*Collected data:*
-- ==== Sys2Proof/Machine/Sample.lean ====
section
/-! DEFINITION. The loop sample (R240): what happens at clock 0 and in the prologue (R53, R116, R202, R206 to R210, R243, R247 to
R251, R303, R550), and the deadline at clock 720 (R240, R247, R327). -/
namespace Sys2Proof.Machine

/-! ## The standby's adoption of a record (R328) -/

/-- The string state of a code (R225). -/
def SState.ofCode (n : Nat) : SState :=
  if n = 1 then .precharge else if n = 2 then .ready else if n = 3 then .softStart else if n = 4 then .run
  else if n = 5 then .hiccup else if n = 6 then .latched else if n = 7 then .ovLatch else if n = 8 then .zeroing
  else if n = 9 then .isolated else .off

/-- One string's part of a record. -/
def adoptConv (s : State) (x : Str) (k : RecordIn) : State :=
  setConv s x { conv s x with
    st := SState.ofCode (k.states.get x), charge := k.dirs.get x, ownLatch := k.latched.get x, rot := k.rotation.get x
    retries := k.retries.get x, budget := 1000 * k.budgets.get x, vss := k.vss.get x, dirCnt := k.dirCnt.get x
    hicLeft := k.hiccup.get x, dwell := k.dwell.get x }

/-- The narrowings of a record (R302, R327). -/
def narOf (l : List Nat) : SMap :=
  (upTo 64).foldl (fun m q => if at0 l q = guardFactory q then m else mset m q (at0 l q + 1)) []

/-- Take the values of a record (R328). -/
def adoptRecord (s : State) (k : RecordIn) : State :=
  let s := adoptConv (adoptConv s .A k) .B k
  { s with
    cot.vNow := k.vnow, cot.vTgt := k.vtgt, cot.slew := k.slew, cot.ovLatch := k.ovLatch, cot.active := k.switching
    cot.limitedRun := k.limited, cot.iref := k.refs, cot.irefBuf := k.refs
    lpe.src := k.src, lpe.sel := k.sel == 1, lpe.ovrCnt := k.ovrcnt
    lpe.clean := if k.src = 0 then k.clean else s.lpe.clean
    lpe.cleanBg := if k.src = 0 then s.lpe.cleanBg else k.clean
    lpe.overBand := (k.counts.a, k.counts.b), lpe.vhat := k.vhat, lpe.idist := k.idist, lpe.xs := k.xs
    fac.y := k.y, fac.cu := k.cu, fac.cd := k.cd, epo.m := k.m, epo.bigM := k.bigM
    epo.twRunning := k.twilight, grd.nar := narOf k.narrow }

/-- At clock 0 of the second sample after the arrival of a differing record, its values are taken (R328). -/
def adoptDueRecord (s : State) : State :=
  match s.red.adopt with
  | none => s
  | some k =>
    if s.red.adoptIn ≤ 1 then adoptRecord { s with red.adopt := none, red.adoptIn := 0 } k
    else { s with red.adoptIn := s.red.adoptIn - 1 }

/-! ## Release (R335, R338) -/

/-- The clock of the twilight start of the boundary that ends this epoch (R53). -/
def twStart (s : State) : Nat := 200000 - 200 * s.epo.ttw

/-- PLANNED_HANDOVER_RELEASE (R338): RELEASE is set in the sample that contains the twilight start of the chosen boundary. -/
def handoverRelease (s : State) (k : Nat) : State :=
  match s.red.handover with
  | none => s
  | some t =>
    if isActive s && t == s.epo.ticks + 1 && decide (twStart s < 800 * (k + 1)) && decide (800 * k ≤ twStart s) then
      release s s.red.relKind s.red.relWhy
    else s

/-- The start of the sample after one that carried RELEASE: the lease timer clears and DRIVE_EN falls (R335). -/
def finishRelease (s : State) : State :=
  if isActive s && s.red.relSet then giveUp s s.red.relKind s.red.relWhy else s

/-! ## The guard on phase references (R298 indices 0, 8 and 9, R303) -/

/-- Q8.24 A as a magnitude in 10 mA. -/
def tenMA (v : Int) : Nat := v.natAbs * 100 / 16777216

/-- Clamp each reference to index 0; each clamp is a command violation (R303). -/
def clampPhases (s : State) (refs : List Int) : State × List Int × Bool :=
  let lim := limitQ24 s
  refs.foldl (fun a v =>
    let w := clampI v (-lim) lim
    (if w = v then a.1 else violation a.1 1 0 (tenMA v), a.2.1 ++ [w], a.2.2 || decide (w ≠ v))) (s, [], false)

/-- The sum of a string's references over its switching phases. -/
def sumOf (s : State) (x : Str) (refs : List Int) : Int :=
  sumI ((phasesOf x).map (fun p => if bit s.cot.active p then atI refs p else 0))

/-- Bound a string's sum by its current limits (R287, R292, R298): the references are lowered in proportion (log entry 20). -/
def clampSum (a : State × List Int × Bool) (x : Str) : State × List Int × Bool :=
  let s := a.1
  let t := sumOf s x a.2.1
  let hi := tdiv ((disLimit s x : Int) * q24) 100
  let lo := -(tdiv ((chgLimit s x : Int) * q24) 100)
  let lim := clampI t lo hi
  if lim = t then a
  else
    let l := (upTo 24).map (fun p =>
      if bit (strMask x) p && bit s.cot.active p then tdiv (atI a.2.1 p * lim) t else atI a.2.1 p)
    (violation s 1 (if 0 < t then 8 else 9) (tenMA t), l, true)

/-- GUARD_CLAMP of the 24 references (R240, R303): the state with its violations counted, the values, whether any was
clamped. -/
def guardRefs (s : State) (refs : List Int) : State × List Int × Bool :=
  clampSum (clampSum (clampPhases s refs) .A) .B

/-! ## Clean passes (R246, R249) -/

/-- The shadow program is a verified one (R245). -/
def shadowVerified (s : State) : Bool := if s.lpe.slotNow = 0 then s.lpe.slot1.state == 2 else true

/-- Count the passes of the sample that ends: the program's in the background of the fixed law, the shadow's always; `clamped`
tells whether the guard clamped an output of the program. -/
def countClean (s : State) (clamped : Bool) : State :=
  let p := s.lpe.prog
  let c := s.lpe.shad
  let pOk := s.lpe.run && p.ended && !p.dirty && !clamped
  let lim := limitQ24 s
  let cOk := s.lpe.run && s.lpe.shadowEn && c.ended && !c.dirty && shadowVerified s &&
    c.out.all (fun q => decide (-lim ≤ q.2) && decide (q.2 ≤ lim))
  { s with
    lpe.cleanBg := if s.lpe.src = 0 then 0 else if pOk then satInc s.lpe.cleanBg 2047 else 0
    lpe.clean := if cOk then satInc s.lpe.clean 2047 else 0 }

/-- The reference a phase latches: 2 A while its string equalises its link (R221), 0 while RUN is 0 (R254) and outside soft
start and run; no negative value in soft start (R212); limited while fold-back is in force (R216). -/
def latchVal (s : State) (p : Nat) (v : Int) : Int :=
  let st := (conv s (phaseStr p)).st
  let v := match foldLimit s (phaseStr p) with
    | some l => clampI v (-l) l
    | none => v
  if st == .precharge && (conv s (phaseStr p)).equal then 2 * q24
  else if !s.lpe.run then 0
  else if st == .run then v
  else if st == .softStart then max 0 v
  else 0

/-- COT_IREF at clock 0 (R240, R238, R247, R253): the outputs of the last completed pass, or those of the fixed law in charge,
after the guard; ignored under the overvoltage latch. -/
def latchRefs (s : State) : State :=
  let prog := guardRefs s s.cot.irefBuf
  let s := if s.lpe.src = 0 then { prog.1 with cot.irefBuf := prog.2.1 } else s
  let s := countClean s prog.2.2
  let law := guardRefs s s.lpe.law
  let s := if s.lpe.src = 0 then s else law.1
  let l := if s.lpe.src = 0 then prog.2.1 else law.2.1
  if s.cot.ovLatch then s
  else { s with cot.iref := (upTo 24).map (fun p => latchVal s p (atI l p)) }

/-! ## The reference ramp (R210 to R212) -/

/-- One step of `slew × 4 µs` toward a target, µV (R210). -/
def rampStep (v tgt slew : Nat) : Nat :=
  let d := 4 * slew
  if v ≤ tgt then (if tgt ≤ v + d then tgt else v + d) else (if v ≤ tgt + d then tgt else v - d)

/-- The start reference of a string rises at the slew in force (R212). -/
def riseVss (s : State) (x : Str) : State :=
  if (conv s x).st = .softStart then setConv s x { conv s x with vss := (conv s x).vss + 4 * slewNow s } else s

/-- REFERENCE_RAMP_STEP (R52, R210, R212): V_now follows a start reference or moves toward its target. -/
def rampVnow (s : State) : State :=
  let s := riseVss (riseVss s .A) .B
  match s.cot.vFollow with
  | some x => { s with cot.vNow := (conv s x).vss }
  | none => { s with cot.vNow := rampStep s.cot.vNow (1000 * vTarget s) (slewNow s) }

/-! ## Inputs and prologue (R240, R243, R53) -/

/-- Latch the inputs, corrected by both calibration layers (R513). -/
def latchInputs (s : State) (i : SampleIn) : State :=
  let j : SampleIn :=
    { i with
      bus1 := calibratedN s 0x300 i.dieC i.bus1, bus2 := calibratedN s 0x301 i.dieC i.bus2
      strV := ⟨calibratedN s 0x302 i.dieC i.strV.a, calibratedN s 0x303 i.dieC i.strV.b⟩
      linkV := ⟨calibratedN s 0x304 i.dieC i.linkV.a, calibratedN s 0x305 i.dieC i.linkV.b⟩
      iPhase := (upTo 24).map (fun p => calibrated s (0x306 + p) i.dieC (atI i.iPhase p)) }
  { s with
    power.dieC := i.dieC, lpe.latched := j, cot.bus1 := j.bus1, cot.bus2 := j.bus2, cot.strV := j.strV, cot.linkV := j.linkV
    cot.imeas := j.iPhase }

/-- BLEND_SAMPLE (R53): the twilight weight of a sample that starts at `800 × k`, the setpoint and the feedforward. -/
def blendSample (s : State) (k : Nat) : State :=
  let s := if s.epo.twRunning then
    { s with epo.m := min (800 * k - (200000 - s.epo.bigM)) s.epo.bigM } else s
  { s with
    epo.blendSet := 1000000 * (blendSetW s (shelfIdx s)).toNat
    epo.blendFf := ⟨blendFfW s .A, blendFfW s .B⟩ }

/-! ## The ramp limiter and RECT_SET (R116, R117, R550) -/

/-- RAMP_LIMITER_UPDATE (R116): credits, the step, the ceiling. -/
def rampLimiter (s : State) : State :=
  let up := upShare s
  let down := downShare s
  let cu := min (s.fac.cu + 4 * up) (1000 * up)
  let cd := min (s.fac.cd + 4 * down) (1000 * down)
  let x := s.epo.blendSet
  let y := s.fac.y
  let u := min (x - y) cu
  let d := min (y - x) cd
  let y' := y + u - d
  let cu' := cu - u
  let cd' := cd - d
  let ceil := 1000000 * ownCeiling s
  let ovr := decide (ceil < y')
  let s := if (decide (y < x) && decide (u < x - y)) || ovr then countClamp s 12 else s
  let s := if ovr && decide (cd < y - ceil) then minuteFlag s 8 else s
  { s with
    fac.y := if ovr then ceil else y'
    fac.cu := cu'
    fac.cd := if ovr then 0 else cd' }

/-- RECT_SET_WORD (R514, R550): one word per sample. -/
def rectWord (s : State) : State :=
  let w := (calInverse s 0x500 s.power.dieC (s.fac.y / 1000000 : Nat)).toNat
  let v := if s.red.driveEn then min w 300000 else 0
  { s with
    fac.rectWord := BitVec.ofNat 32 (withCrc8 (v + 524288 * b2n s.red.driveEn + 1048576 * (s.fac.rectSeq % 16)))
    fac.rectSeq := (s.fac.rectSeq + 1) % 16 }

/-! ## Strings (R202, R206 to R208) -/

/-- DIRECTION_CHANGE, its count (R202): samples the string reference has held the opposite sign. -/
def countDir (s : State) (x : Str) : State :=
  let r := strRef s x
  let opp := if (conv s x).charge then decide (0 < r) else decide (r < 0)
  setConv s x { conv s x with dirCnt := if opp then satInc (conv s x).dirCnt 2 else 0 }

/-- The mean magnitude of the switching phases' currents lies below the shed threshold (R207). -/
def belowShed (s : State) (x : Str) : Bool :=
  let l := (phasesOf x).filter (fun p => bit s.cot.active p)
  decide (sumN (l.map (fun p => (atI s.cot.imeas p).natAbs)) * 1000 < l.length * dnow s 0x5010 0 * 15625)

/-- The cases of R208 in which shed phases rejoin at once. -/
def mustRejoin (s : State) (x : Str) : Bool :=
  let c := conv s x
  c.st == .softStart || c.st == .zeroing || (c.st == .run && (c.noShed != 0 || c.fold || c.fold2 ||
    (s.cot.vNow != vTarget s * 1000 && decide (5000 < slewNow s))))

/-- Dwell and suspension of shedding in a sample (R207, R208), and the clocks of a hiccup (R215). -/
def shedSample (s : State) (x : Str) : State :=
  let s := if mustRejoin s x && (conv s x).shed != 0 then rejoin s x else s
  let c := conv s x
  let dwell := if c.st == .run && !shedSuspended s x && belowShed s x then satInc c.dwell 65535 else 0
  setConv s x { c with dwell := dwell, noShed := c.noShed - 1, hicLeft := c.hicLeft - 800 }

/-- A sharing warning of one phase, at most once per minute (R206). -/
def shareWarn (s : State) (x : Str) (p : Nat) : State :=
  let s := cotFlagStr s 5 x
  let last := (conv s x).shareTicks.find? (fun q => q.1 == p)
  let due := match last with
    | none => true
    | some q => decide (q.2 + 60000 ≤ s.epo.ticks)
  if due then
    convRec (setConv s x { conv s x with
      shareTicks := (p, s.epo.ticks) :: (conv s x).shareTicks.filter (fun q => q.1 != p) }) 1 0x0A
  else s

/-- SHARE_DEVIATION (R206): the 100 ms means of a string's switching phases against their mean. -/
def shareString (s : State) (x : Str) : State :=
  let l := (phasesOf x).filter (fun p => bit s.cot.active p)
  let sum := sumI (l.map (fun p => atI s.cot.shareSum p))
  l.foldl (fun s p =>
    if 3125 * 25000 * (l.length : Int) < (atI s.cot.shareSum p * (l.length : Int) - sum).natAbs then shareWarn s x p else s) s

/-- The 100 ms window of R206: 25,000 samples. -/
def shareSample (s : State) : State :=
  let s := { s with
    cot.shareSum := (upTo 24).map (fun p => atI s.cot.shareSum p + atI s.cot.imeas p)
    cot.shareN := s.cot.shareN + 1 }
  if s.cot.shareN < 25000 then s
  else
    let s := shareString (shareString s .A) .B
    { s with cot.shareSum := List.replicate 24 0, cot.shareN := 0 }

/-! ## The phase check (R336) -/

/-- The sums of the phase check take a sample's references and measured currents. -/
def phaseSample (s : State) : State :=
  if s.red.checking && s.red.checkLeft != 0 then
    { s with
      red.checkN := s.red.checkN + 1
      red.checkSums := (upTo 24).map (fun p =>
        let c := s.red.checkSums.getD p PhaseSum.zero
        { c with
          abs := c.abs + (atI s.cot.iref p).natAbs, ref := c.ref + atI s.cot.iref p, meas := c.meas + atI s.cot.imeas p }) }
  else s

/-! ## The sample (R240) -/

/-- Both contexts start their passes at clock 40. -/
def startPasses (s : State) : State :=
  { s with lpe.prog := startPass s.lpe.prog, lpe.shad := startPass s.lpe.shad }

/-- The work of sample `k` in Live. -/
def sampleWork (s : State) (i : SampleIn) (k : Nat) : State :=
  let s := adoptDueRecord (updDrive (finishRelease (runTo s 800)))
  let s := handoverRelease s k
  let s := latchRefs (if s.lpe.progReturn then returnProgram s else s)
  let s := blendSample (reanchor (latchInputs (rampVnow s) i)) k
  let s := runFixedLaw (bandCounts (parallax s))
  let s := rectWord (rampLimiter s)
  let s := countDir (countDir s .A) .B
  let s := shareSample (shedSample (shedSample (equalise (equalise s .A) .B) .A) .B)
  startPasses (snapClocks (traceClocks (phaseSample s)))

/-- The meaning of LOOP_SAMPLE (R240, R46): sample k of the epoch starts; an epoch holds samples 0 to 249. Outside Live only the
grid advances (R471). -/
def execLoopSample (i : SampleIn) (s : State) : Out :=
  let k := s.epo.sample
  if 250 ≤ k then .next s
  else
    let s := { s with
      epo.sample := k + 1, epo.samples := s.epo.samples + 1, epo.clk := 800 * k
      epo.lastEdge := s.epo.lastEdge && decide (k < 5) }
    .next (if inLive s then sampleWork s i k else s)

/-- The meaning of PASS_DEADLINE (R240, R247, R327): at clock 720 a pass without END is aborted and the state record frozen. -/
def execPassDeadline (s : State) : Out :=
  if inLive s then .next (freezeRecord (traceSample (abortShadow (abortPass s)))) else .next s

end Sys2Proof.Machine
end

*Task description:* Report, for the data above, every line in which the string "linkV" appears.

*Output for this task:*
      linkV := ⟨calibratedN s 0x304 i.dieC i.linkV.a, calibratedN s 0x305 i.dieC i.linkV.b⟩
    power.dieC := i.dieC, lpe.latched := j, cot.bus1 := j.bus1, cot.bus2 := j.bus2, cot.strV := j.strV, cot.linkV := j.linkV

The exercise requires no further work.